WORK TO BE COMPLETED -
Every line from the one with "pending before. The" to the one with "(∀ (s : State) (core", including those two, is to be copied exactly; all other lines of the entries below are left out.

Items from a data source -
+-------+
/-- R224, R199, R225: `fence` performs at its scope what its party must make visible; `mfence` waits for the loads of the
Loft and then marks the stash writes; a hint that names a bad range is counted in HINTDROP, and no hint changes
memory. R206, R221: `ldh` from a quad writes the 128 bits that its lanes agree on to a handle (below 16) or an
m-handle; from memory, the handle is busy until its fill lands. -/
def Obligations.HandleLoadsFencesHints : Prop :=
  (∀ (s : State) (h : Here) (g : Guard), s.here h →
     (∀ v k rest, h.lanes g = k :: rest → s.viewer k.wk k.arm = some v →
       (∀ sc : BitVec 2, exec (.fence sc g) s = .next ((s.fenceBy v sc.toNat).done h [] [])) ∧
       (s.loading v = false → exec (.mfence g) s = .next ((s.mfenceBy v (actors (h.lanes g))).done h [] []))) ∧
     (∀ (hs : BitVec 4) (i o : Src) (r : RCtx → BitVec 128) (x y : RCtx → Nat),
       (∀ k ∈ h.lanes g, handleOf k hs = .ok (r k) ∧ rdNat k 2 i = .ok (x k) ∧ rdNat k 3 o = .ok (y k)) →
       (∀ l2 : Bool, s.Turns h g [] [] (.pfh l2 g hs i o) fun s k out u => out = { frees := [i, o] } ∧
         let good : Bool := (s.checkRec k.pos.ctx (r k) 0 false).isNone && recInBounds (r k) (x k) (y k) 1 &&
           s.hintBytes k (r k) (recAddr (r k) (x k) (y k)) 1
         (good = false → u = s.modCtx k.pos.ctx fun c => { c with hintdrop := BitVec.ofNat 32 (min (c.hintdrop.toNat + 1) (2 ^ 32 - 1)) }) ∧
         (good = true → recStash (r k) = false → u = s) ∧
         (good = true → recStash (r k) = true → u = (match k.pos.windowAt (recAddr (r k) (x k) (y k)) with
           | some (_, w) => if (w.st (w.lineOf (recAddr (r k) (x k) (y k)))).isSome then s
               else s.wantLine k.pos (recAddr (r k) (x k) (y k)) k.party false
           | none => s))) ∧
       (∀ kind : BitVec 2, s.Turns h g [] [] (.res kind g hs i o) fun s k out u => out = { frees := [i, o] } ∧
         let good : Bool := (s.checkRec k.pos.ctx (r k) 0 false).isNone && (List.range (y k)).all fun e =>
           recInBounds (r k) (x k + e) 0 (recStride (r k)) &&
             s.hintBytes k (r k) (recBase (r k) + (x k + e) * recStride (r k)) (recStride (r k))
         u = if y k = 0 ∨ good = true then s
           else s.modCtx k.pos.ctx fun c => { c with hintdrop := BitVec.ofNat 32 (min (c.hintdrop.toNat + 1) (2 ^ 32 - 1)) }))) ∧
  (∀ (s : State) (h : Here) (g : Guard) (d : Dst) (k : RCtx) (rest : List RCtx), s.here h → h.whole →
     h.lanes g = k :: rest → k.warp.busy.contains (handleNo d.spec) = false →
     (∀ (q : Src) (r : BitVec 128), (∀ l ∈ h.lanes g, rdQuad l 1 q = .ok r) → badRecord (handleNo d.spec) r = false →
       exec (.ldh g d (.quad q)) s = .next ((s.modWarp k.wk fun w =>
         if handleNo d.spec < 16 then { w with h := w.h.set (handleNo d.spec) r }
         else { w with m := w.m.set (handleNo d.spec - 16) r }).done h [] (h.each g { frees := srcRun q 4 }))) ∧
     (∀ (hs : BitVec 4) (i o : Src) (a : Acc) (bs : List Byte) (s1 : State) (v : Viewer) (l : Loc), rest = [] →
       rdAcc k hs i o [] = .ok a →
       let s0 := s.acquires h g [i.spec, o.spec]
       s0.viewer k.wk k.arm = some v →
       s0.reach v k.pos k.block (s0.stashLimit k) { handle := a.r, i := a.i, o := a.o, n := 16, align := 16, wr := false } .read
         = .ok l → s0.loadAt v k.pos a.r l 16 = (bs, s1) →
       badRecord (handleNo d.spec) (BitVec.ofNat 128 (leNat bs)) = false →
       exec (.ldh g d (.mem hs i o)) s = .next ((s1.addHFill k.pos.core k.wk (handleNo d.spec)
         (BitVec.ofNat 128 (leNat bs)) k.party).done h [] (h.each g { frees := [i, o] }) [i.spec, o.spec])))

/-- R122, R206: a fill that lands makes its lane register full with value and tag, or its handle free with its bits; the
fill is gone, and no other register changes; the packet that waits for it tries its instruction again (R294). R244, R245: an event performs an access issued earlier for a wider set of
observers: a store that no other waits beside enters memory once it is performed for the whole system, and stays
pending before. The levels at which an access is performed are the model's choice (log entry 62). -/
def Obligations.FillsAndPerformedAccesses : Prop :=
  (∀ (s : State) (core id : Nat) (c : CoreSt), s.coreOf core = some c →
     (∀ f, c.fills.find? (·.id == id) = some f → ∃ t, exec (.fillLands core id) s = .next t ∧
       t.c.mem = s.c.mem ∧ t.c.pend = s.c.pend ∧
       ((t.coreOf core).map (·.fills) = some (c.fills.filter (·.id != id))) ∧
       (∀ th, s.threadOf f.wk f.lane = some th → (∃ r, th.regs[f.reg]? = some r ∧ r.st = .empty) →
         ∃ u, t.threadOf f.wk f.lane = some u ∧
           ({ u with st := th.st } : Thread) = { th with regs := th.regs.set f.reg ⟨.full, f.v⟩ }) ∧
       (∀ wk lane th, s.threadOf wk lane = some th → (wk ≠ f.wk ∨ lane ≠ f.lane) →
         ∃ u, t.threadOf wk lane = some u ∧ ({ u with st := th.st } : Thread) = th)) ∧
     (∀ f, c.hfills.find? (·.id == id) = some f → ∃ t, exec (.handleFillLands core id) s = .next t ∧
       t.c.mem = s.c.mem ∧ t.c.pend = s.c.pend ∧
       (∀ w, s.warpOf f.wk = some w → ∃ u, t.warpOf f.wk = some u ∧
         ({ u with threads := w.threads } : Warp) = w.landHandle f.h f.v) ∧
       (∀ wk w, wk ≠ f.wk → s.warpOf wk = some w → ∃ u, t.warpOf wk = some u ∧ ({ u with threads := w.threads } : Warp) = w))) ∧
  (∀ (s : State) (lvl : Nat) (e : PStore), s.c.pend = [e] → e.red = none → e.lvl < lvl →
     ∃ t, exec (.accessPerformed e.id lvl) s = .next t ∧ t.c.positions = s.c.positions ∧
       (lvl < 4 → t.c.mem = s.c.mem ∧ t.c.pend = [{ e with lvl := lvl }]) ∧
       (lvl = 4 → t.c.mem = memWrite s.c.mem e.pa e.bytes ∧ t.c.pend = []) ∧
       (5 ≤ lvl → t.c.mem = s.c.mem ∧ ∃ q, t.c.pend = [q] ∧ q.clus.contains (lvl - 5) = true ∧ { q with clus := e.clus } = e))

/-! ## What the results of lanes leave, and what they leave alone (R122 to R125, R144) -/

/-- R144: committing the results of an arm, within a clause or at its end, leaves alone device memory, pending stores,
engine operations, the Stile and the management processor, every other warp, every position's stash, tags, Loft, rings and
windows, its accumulators where no last use of one waits for lanes (R197), and in its own warp every register that no
result touches. -/
def Obligations.ResultsFrame : Prop :=
  ∀ (s : State) (h : Here) (dsts : List Spec) (os : List (Nat × LaneOut)), s.here h →
    (h.p.idx + 1 < h.p.cnt ∨ (h.c.warp.recs = [] ∧ ∀ o ∈ os, o.2.leave = none)) →
    let t := s.done h dsts os
    t.c.mem = s.c.mem ∧ t.c.pend = s.c.pend ∧ t.c.ops = s.c.ops ∧ t.c.sectors = s.c.sectors ∧ t.t = s.t ∧ t.m = s.m ∧
      t.now = s.now ∧ t.agenda = s.agenda ∧ (∀ k, k ≠ h.a.wk → t.warpOf k = s.warpOf k) ∧
      (∀ i p, s.posOf i = some p → ∃ q, t.posOf i = some q ∧ q.stash = p.stash ∧ q.tags = p.tags ∧ q.loft = p.loft ∧
        (h.c.warp.uses = [] → q.acc = p.acc) ∧ q.rings = p.rings ∧ q.wins = p.wins ∧ q.core = p.core) ∧
      (∀ w, s.warpOf h.a.wk = some w → ∃ u, t.warpOf h.a.wk = some u ∧
        u.h = w.h ∧ u.m = w.m ∧ u.busy = w.busy ∧ u.gran = w.gran ∧ u.recs = w.recs ∧
        u.fstat = raiseFstat w.fstat (armFlags (.ofLanes os)) ∧
        (∀ i, (∀ o ∈ os, o.2.touches (.w i) = false) → u.w[i.toNat]? = w.w[i.toNat]?) ∧
        ((∀ i, ∀ o ∈ os, o.2.touches (.x i) = false) → u.x = w.x) ∧
        (∀ i, (∀ o ∈ os, o.2.touches (.z i) = false) → u.z[i.toNat]? = w.z[i.toNat]?)) ∧
      (∀ lane th, s.threadOf h.a.wk lane = some th → ∃ u, t.threadOf h.a.wk lane = some u ∧
        (lane ∉ h.a.lanes → os.lookup lane = none → u = th) ∧
        (∀ i, (∀ o, os.lookup lane = some o → o.touches (.v i) = false) → u.regs[i.toNat]? = th.regs[i.toNat]?) ∧
        (∀ i, (∀ o, os.lookup lane = some o → o.touches (.p i) = false) → u.preds[i.toNat]? = th.preds[i.toNat]?) ∧
        ((∀ o, os.lookup lane = some o → o.calls = none) → u.calls = th.calls) ∧
        u.tstate = th.tstate ∧ u.tpc = th.tpc ∧ u.tinfo0 = th.tinfo0 ∧ u.tinfo1 = th.tinfo1 ∧ u.tinfo2 = th.tinfo2 ∧
        u.tinfo3 = th.tinfo3)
+-------+
TASK OUTPUT -
pending before. The levels at which an access is performed are the model's choice (log entry 62). -/
def Obligations.FillsAndPerformedAccesses : Prop :=
  (∀ (s : State) (core id : Nat) (c : CoreSt), s.coreOf core = some c →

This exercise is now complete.